Clojure

Transient Data Structures

Rationale

If a tree falls in the woods, does it make a sound?
If a pure function mutates some local data in order to produce an immutable return value, is that ok?

It’s an interesting question. Clojure data structures use mutation every time you call, e.g. assoc, creating one or more arrays and mutating them, before returning them for immutable use thereafter. The reason is performance - you simply can’t get as fast using only pure functions and immutable data. Once constructed and shared however, being immutable and persistent is essential to robust programs. The things Clojure mutates internally are small, newly allocated arrays that constitute the internal nodes of its data structures. No one ever sees the arrays.

You run into a similar scenario, at a higher level, when you want to initialize or transform a large persistent data structure using multiple steps, none of which will be seen by any code other than the constructing/transforming code. The challenge here is that the source of a transformation will be an existing persistent data structure, and the result of the function will be shared. Copying into a traditional mutable data structure and back involves O(n) copying, and the internal code is an imperative mess quite unlike the rest of your Clojure code. Furthermore, there are no guards against accidentally sharing or aliasing the mutable data structure, especially if you need to call helper functions to do the work. In short, it would be a shame if you had to leave Clojure’s model in order to speed up a piece of code like this. Transient data structures are a solution to this optimization problem that integrates with the Clojure model and provides the same thread safety guarantees you expect of Clojure.

How they work

Transient data structures are always created from an existing persistent Clojure data structure. As of Clojure 1.1.0, vectors, hash-maps, and hash-sets are supported. Note that not all Clojure data structures can support this feature, but most will. Lists will not, as there is no benefit to be had.

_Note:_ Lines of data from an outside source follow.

-- ==== Sys2Proof/Machine/Link.lean ====
section
/-! DEFINITION. Link.lean: the host link (chapter "Omrad frames"): taking a request (R55–R58, R62), the two ports (R39,
R46–R54), and the commands that arrive as whole requests. -/

namespace Sys2Proof.Machine
open Sys2Proof

/-! ### Frames (R41–R45) -/

/-- The bytes that a check covers (R43). -/
def coveredBytes (flags : Byte) (tag op : Nat) (p : Bytes) : Bytes :=
  flags :: leBytes 2 (p.length + 3) ++ leBytes 2 tag ++ [BitVec.ofNat 8 op] ++ p

/-- A whole frame before stuffing (R41). -/
def hostFrame (flags : Byte) (tag op : Nat) (p : Bytes) : Bytes :=
  let c := coveredBytes flags tag op p
  0xA5 :: c ++ leBytes 2 (crc16 c)

/-- A frame as the UART carries it (R47). -/
def stuff (f : Bytes) : Bytes :=
  f.take 1 ++ (f.drop 1).flatMap (fun b => if b = 0xA5 ∨ b = 0x7D then [0x7D, b ^^^ 0x20] else [b])

/-- The code of a status (R60). -/
def Status.code : Status → Byte
  | .ok => 0x00
  | .accepted => 0x01
  | .busy => 0x02
  | .badOpcode => 0x03
  | .badParam => 0x04
  | .badCheck => 0x05
  | .isProtected => 0x06
  | .notFound => 0x07
  | .aborted => 0x08
  | .alreadyDone => 0x09
  | .wrongState => 0x0A
  | .fault => 0x0B
  | .timeout => 0x0C
  | .degraded => 0x0D
  | .overflow => 0x0E

/-- The Flags byte of a reply (R44). -/
def Reply.flags (r : Reply) : Byte :=
  BitVec.ofNat 8 (0x80 + (match r.kind with | .final => 0 | .accepted => 1 | .completion => 2) * 32 +
    flag r.retry * 16 + flag r.alert * 8 + flag r.limp * 4)

/-- A reply as a frame (R41, R45). -/
def Reply.frame (r : Reply) : Bytes :=
  hostFrame r.flags r.tag r.opcode (r.status.code :: leBytes 4 r.generation.toNat ++ r.params)

/-! ### Counters, errors and the lock (R39, R54, R71) -/

/-- A framing counter rises by `n`: FRAMING is set, and the LINK interrupt (R52, R68, R71). -/
def countFraming (f : Framing → Framing) (s : State) : State :=
  { s with link.framing := { f s.link.framing with unread := true } }.setIrq .link

/-- Bytes on the locked-out port (R39). -/
def countOther (n : Nat) (s : State) : State :=
  if n = 0 then s else countFraming (fun f => { f with otherPort := f.otherPort + BitVec.ofNat 16 n }) s

/-- An error reply to a frame not accepted as a command: one of at most sixteen (R54). -/
def errorReply (port : Port) (tag op : Nat) (st : Status) (s : State) : State :=
  if 16 ≤ s.link.replies.countP (fun r => r.errorQueue) then
    countFraming (fun f => { f with noReplyDiscard := f.noReplyDiscard + 1 }) s
  else
    s.pushReply { port := port, kind := .final, alert := s.alertFlag, limp := s.limpFlag, tag := tag, opcode := op
                  status := st, generation := s.link.generation, errorQueue := true }

/-- The port lock of a port. -/
def lockOf : Port → PortLock
  | .spi => .spi
  | .uart => .uart

/-- The link is locked to the other port than `p`. -/
def State.lockedOut (s : State) (p : Port) : Bool := s.link.lock != .none && s.link.lock != lockOf p

/-- The first frame whose check is correct locks the link to its port (R39): what the other port had received or was to
send is dropped. -/
def lockPort (p : Port) (s : State) : State :=
  if s.link.lock != .none then s
  else
    { s with
      link.lock := lockOf p
      link.replies := s.link.replies.filter (fun r => r.port == p)
      link.uartRx := if p = .spi then {} else s.link.uartRx
      link.spiRx := if p = .uart then none else s.link.spiRx }

/-- Host bytes are taken: the port is open (R40) and the Warden is not under test (R523). -/
def State.listening (s : State) : Bool := s.link.portOpen && !s.integrity.wardenTesting

/-! ### Taking a request (R55–R58, R62) -/

/-- Steps 4 to 8 of R62: the answer of the first check that fails. A SET_OBJ on an object of a unit held off is judged in
the order of R63. A SELFTEST of the coder runs while recording is held off (DESIGN CHOICE, log entry 193: R61 serves the
opcode in a limp start, R610 has a unit held off answer WRONG_STATE). -/
def judge (op : Nat) (p : Bytes) (s : State) : Option Answer :=
  let named := namedObjects op p
  let held := op = 0x02 && named.any (heldIn s.start.heldMask.toNat)
  if !opcodeKnown op then some (refuse .badOpcode)
  else if !opcodeFitted s.part op then some (refuse .notFound)
  else if named.any (fun i => !fitted s.part i) then
    some (if op = 0x03 || op = 0x04 then (s.listFault named).getD (refuse .notFound) else refuse .notFound)
  else if (opcodeHeldBits op).any s.held then some (refuse .wrongState)
  else if archiveOpcode op then
    match s.archiveGate with
    | some st => some (refuse st)
    | none => if paramsOk op p then none else some (refuse .badParam)
  else if !held && !s.requestReady op p then some (refuse .busy)
  else if !paramsOk op p then some (refuse .badParam)
  else none

/-- The final reply of a command, or its ACCEPTED, is sent in the order of arrival (R57). An ABORT held back has no reply
yet (R79). -/
def answerRequest (port : Port) (tag op : Nat) (d : Done) : State :=
  let s := d.state
  match d.answer with
  | .done st ps =>
    s.send
      { port := port, kind := .final, alert := s.alertFlag, limp := s.limpFlag, tag := tag, opcode := op, status := st
        generation := d.generation.getD s.link.generation, params := ps, ends := true, newRate := d.newRate
        restart := d.restart }
  | .long (.abortHeld t) => s.setWork tag (.abortHeld t)
  | .long w =>
    let s := ((s.setWork tag w).noteLong tag).send (s.formed port .accepted tag op .accepted [] false)
    match d.owed with
    | some st => s.complete tag st []
    | none => s

/-- A command that is outstanding runs: steps 4 to 9 of R62. -/
def runRequest (op : Nat) (r : Req) (code : Option (BitVec 12)) (s : State) : State :=
  let tag := r.tag.toNat
  answerRequest r.port tag op
    (match judge op r.params s with
     | some a => .only a s
     | none => execute op tag r.params code s)

/-- A takeover of split mode holds back the reads of billing values; every other request runs at once and its reply keeps its
place behind them (R57, R58; DEDUCED, log entry 12). -/
def State.holdsBack (s : State) (op : Nat) (p : Bytes) : Bool :=
  s.engines.split && s.engines.takeover.isSome && s.billingRead op p

/-- A request that is new: it becomes outstanding and runs (R55), and a cache entry of its tag is dropped (R56 rule 4). -/
def newRequest (op check : Nat) (r : Req) (code : Option (BitVec 12)) (s : State) : State :=
  let tag := r.tag.toNat
  let hold := s.holdsBack op r.params
  let c : Command :=
    { port := r.port, tag := tag, opcode := op, length := r.params.length + 3, check := check
      work := if hold then .heldRead r op code else .replied }
  let s := { s with
    link.cache := s.link.cache.filter (fun e => e.tag != tag)
    link.outstanding := s.link.outstanding ++ [c] }
  if hold then s else runRequest op r code s

/-- Eight commands are outstanding, and for an ABORT another ABORT beside them (R55). -/
def State.full (s : State) : Bool :=
  8 ≤ s.link.outstanding.length - min 1 (s.link.outstanding.countP (fun c => c.opcode == 0x41))

/-- The outstanding limit turns an opcode away (R55). -/
def State.overLimitFor (s : State) (op : Nat) : Bool :=
  s.full && (op != 0x41 || s.link.outstanding.any (fun c => c.opcode == 0x41))

/-- A frame whose check is correct (R62 steps 1 to 3). -/
def hostRequest (op : Nat) (r : Req) (code : Option (BitVec 12)) (s : State) : State :=
  let tag := r.tag.toNat
  let len := r.params.length + 3
  let check := crc16 (coveredBytes r.flags tag op r.params)
  if tag = 0xFFFF || r.flags != 0 then errorReply r.port tag op .badParam s
  else
    match s.command tag with
    | some c =>
      if c.opcode = op && c.length = len && c.check = check then
        (match c.accepted with
         | some a => s.pushReply { a with retry := true }
         | none => s)
      else errorReply r.port tag op .badParam s
    | none =>
      match s.link.cache.find? (fun e => e.tag == tag && e.opcode == op && e.length == len && e.check == check) with
      | some e => s.pushReply { e.reply with retry := true }
      | none =>
        if s.overLimitFor op then errorReply r.port tag op .busy s
        else newRequest op check r code s

/-- A command that arrives as a whole request on a port that is open (R39–R42): on the locked-out port its bytes are
counted, and a length out of range is no frame. -/
def arrive (op : Nat) (r : Req) (code : Option (BitVec 12)) (s : State) : State :=
  if !s.listening then s
  else if s.lockedOut r.port then
    let f := hostFrame r.flags r.tag.toNat op r.params
    countOther (match r.port with | .spi => f.length | .uart => (stuff f).length) s
  else if 4096 < r.params.length then countFraming (fun f => { f with lengthErr := f.lengthErr + 1 }) s
  else hostRequest op r code (lockPort r.port s)

/-! ### Replies leave (R53, R55, R56, R78) -/

/-- A cached reply as it is resent: it ends nothing and changes nothing (R56). -/
def Reply.copy (r : Reply) : Reply := { r with ends := false, newRate := none, restart := none, errorQueue := false }

/-- The command of a reply whose last byte has left is outstanding no longer, and its reply is cached (R55, R56). -/
def endCommand (r : Reply) (s : State) : State :=
  match s.command r.tag with
  | none => s
  | some c =>
    let e : Cached := { tag := c.tag, opcode := c.opcode, length := c.length, check := c.check, reply := r.copy }
    { s with
      link.outstanding := s.link.outstanding.filter (fun x => x.tag != r.tag)
      link.cache := (e :: s.link.cache.filter (fun x => x.tag != r.tag)).take 8 }

/-- An ACCEPTED has been sent: a duplicate of its request brings it again (R56 rule 1). -/
def noteAccepted (r : Reply) (s : State) : State :=
  { s with link.outstanding := s.link.outstanding.map (fun (c : Command) =>
      if c.tag = r.tag then ({ c with accepted := some r.copy } : Command) else c) }

/-- The first reply that leaves on a port, and the queue without it. -/
def takeReply (port : Port) : List Reply → Option (Reply × List Reply)
  | [] => none
  | r :: rest => if r.port = port then some (r, rest) else (takeReply port rest).map (fun x => (x.1, r :: x.2))

/-- REPLY_SENT: the last byte of the oldest reply of a port has left; on the UART it went out stuffed (R47). The new rate
applies from the next byte on (R46), and a start that the reply announced begins (R78). -/
def replySent (port : Port) (s : State) : State :=
  match takeReply port s.link.replies with
  | none => s
  | some (r, rest) =>
    let s := match port with
      | .spi => { s with link.replies := rest, link.spiSent := 0 }
      | .uart => { s with link.replies := rest, link.uartTx := stuff r.frame }
    let s := if r.ends then endCommand r s else s
    let s := if r.kind == .accepted && !r.retry then noteAccepted r s else s
    let s := match r.newRate with
      | some k => { s with link.uartRate := k }
      | none => s
    match r.restart with
    | some k => enterReset (some (k, if k = .cold then 3 else 2)) .drained false s
    | none => s

/-- REPLY_SENT (R55). -/
def execReplySent (port : Port) (s : State) : Outcome := edge (replySent port) s

/-! ### Reads held by a takeover (R58) -/

/-- Every reply kept behind the command of a tag is queued. -/
def sendBehind (tag : Nat) (s : State) : State :=
  { s with
    link.replies := s.link.replies ++ s.link.behind.filter (fun r => r.tag == tag)
    link.behind := s.link.behind.filter (fun r => r.tag != tag) }

/-- At the end of a takeover the requests that it held back run, and the replies behind them are queued, in the order of
arrival; an ABORT that named a held read is answered behind it (R57, R58, R79). -/
def runHeld (s : State) : State :=
  s.link.outstanding.foldl (fun s c =>
    match c.work with
    | .heldRead r op code => (runRequest op r code (s.setWork c.tag .replied)).releaseAborts c.tag
    | _ => sendBehind c.tag s) s

/-- RELEASE (R316, R323, R327): at takeover end the reads that waited are answered. -/
def execRelease (claim : BitVec 16) (deepest : Nat) (s : State) : Outcome :=
  edge (fun s =>
    let s' := release claim deepest s
    if s.engines.takeover.isSome && s'.engines.takeover.isNone then runHeld s' else s') s

/-! ### Bytes become frames (R42, R43, R54) -/

/-- How a frame in progress stands after a byte more. -/
inductive FrameStep where
  | more
  | badLength
  | whole (length : Nat)
deriving DecidableEq, Repr

/-- The frame in progress, from its Sync byte on. -/
def frameStep (f : Bytes) : FrameStep :=
  if f.length < 4 then .more
  else
    let l := getU f 2 2
    if l < 3 || 4099 < l then .badLength else if f.length < l + 6 then .more else .whole l

/-- A whole frame has arrived (R39, R54). An urgent conversion that it asks for gives a free value (R421). -/
def deliver (port : Port) (f : Bytes) (l : Nat) (s : State) : State :=
  let covered := (f.drop 1).take (l + 3)
  if crc16 covered ≠ getU f (l + 4) 2 then
    errorReply port 0xFFFF 0x00 .badCheck (countFraming (fun x => { x with checkErr := x.checkErr + 1 }) s)
  else
    let r : Req :=
      { port := port, flags := (f.drop 1).headD 0, tag := BitVec.ofNat 16 (getU f 4 2), params := (f.drop 7).take (l - 3) }
    let op := getU f 6 1
    let code := if s.freeValue % 4097 = 4096 then none else some (BitVec.ofNat 12 s.freeValue)
    hostRequest op r code (lockPort port (if op = 0x31 then s.nextFree else s))

/-! ### UART (R46–R48) -/

/-- A UART frame in progress is discarded on a byte, break or escape error, and the receiver hunts (R48). -/
def uartDiscard (s : State) : State :=
  countFraming (fun f => { f with uartByteErr := f.uartByteErr + 1 }) { s with link.uartRx := {} }

/-- A byte discarded outside a frame (R54). -/
def huntByte (s : State) : State := countFraming (fun f => { f with huntBytes := f.huntBytes + 1 }) s

/-- An unstuffed byte joins the frame in progress. -/
def uartTake (f : Bytes) (b : Byte) (s : State) : State :=
  let f := f ++ [b]
  match frameStep f with
  | .more => { s with link.uartRx := { frame := some f } }
  | .badLength => countFraming (fun x => { x with lengthErr := x.lengthErr + 1 }) { s with link.uartRx := {} }
  | .whole l => deliver .uart f l { s with link.uartRx := {} }

/-- A byte with its stop bit, in or outside a frame (R47, R48, R54). -/
def uartByte (b : Byte) (s : State) : State :=
  let rx := s.link.uartRx
  match rx.frame with
  | none => if b = 0xA5 then { s with link.uartRx := { frame := some [b] } } else huntByte s
  | some f =>
    if b = 0xA5 then { uartDiscard s with link.uartRx := { frame := some [b] } }
    else if rx.escape then (if b = 0x85 ∨ b = 0x5D then uartTake f (b ^^^ 0x20) s else uartDiscard s)
    else if b = 0x7D then { s with link.uartRx := { frame := some f, escape := true } }
    else uartTake f b s

/-- UART_BYTE_RECEIVE: on the locked-out port it is counted only (R39); without its stop bit it ends a frame or is
discarded (R48, R54). -/
def uartByteReceive (b : Byte) (stopBit : Bool) (s : State) : State :=
  if !s.listening then s
  else if s.lockedOut .uart then countOther 1 s
  else if !stopBit then (if s.link.uartRx.frame.isSome then uartDiscard s else huntByte s)
  else uartByte b s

You obtain a transient 'copy' of a data structure by calling transient. This creates a new transient data structure that is a copy of the source, and has the same performance characteristics. In fact, it mostly is the source data structure, and highlights the first feature of transients - creating one is O(1). It shares structure with its source, just as persistent copies share structure.

The second feature of transients is that creating one does not modify the source, and the source cannot be modified via use of the transient. Your source data is immutable and persistent as always.

Transients support the read-only interface of the source, i.e. you can call nth, get, count and fn-call a transient vector, just like a persistent vector.

Transients do not support the persistent interface of the source data structure. assoc, conj etc will all throw exceptions, because transients are not persistent. Thus you cannot accidentally leak a transient into a context requiring a persistent.

Transients support a parallel set of 'changing' operations, with similar names followed by ! - assoc!, conj! etc. These do the same things as their persistent counterparts except the return values are themselves transient. Note in particular that transients are not designed to be bashed in-place. You must capture and use the return value in the next call. In this way, they support the same code structure as the functional persistent code they replace. As the example will show, this will allow you to easily enhance the performance of a piece of code without structural change.

When you are finished building up your results, you can create a persistent data structure by calling persistent! on the transient. This operation is also O(1). Subsequent to calling persistent!, the transient should not be used, and all operations will throw exceptions. This will be true also for any aliases you might have created.

Example

Here’s a very typical example, some code that builds up a vector for return, all 'changes' being local to the function. Note how the transient-using version has exactly the same structure, just:

  • Calling transient on the source vector

  • Using conj! instead of conj

  • Calling persistent! on return

(defn vrange [n]
  (loop [i 0 v []]
    (if (< i n)
      (recur (inc i) (conj v i))
      v)))

(defn vrange2 [n]
  (loop [i 0 v (transient [])]
    (if (< i n)
      (recur (inc i) (conj! v i))
      (persistent! v))))

;; benchmarked (Java 1.8, Clojure 1.7)
(def v (vrange 1000000))    ;; 73.7 ms
(def v2 (vrange2 1000000))  ;; 19.7 ms

Oh, yeah, transients are fast!

Concurrent use

That’s all there is to using transients, but they have another important constraint: Transients require thread isolation. Because each result of a transient operation shares (mutable) structure with the previous, it is an error if more than one thread manipulates a transient at once. Use of a particular transient instance should be controlled either by using it in an single-threaded scope, or in a framework that enforces this.

In Clojure 1.6 and earlier, transients would detect any (read or write) use from a thread other than the one that created them and throw an exception. That check was removed in 1.7 to allow for more flexible use in frameworks like core.async go blocks that enforce the single-threaded constraint via other means.

Summary

Transients provide a high-performance optimization of functional data-structure-building code that works with Clojure’s data structures and provides critical safety guarantees.

  • Single-path use

  • O(1) creation from persistent data structures

  • Shares structure with persistent source

  • O(1) creation of persistent data structure when editing session finished

  • Same code structure as functional version

    • Capture return value, use for next call

    • Don’t bash in place

    • Not persistent, so you can’t hang onto interim values or alias

  • Can’t use after returning a persistent version

  • Fast

Transient persistent vectors, hash-maps, and hash-sets were added in Clojure 1.1.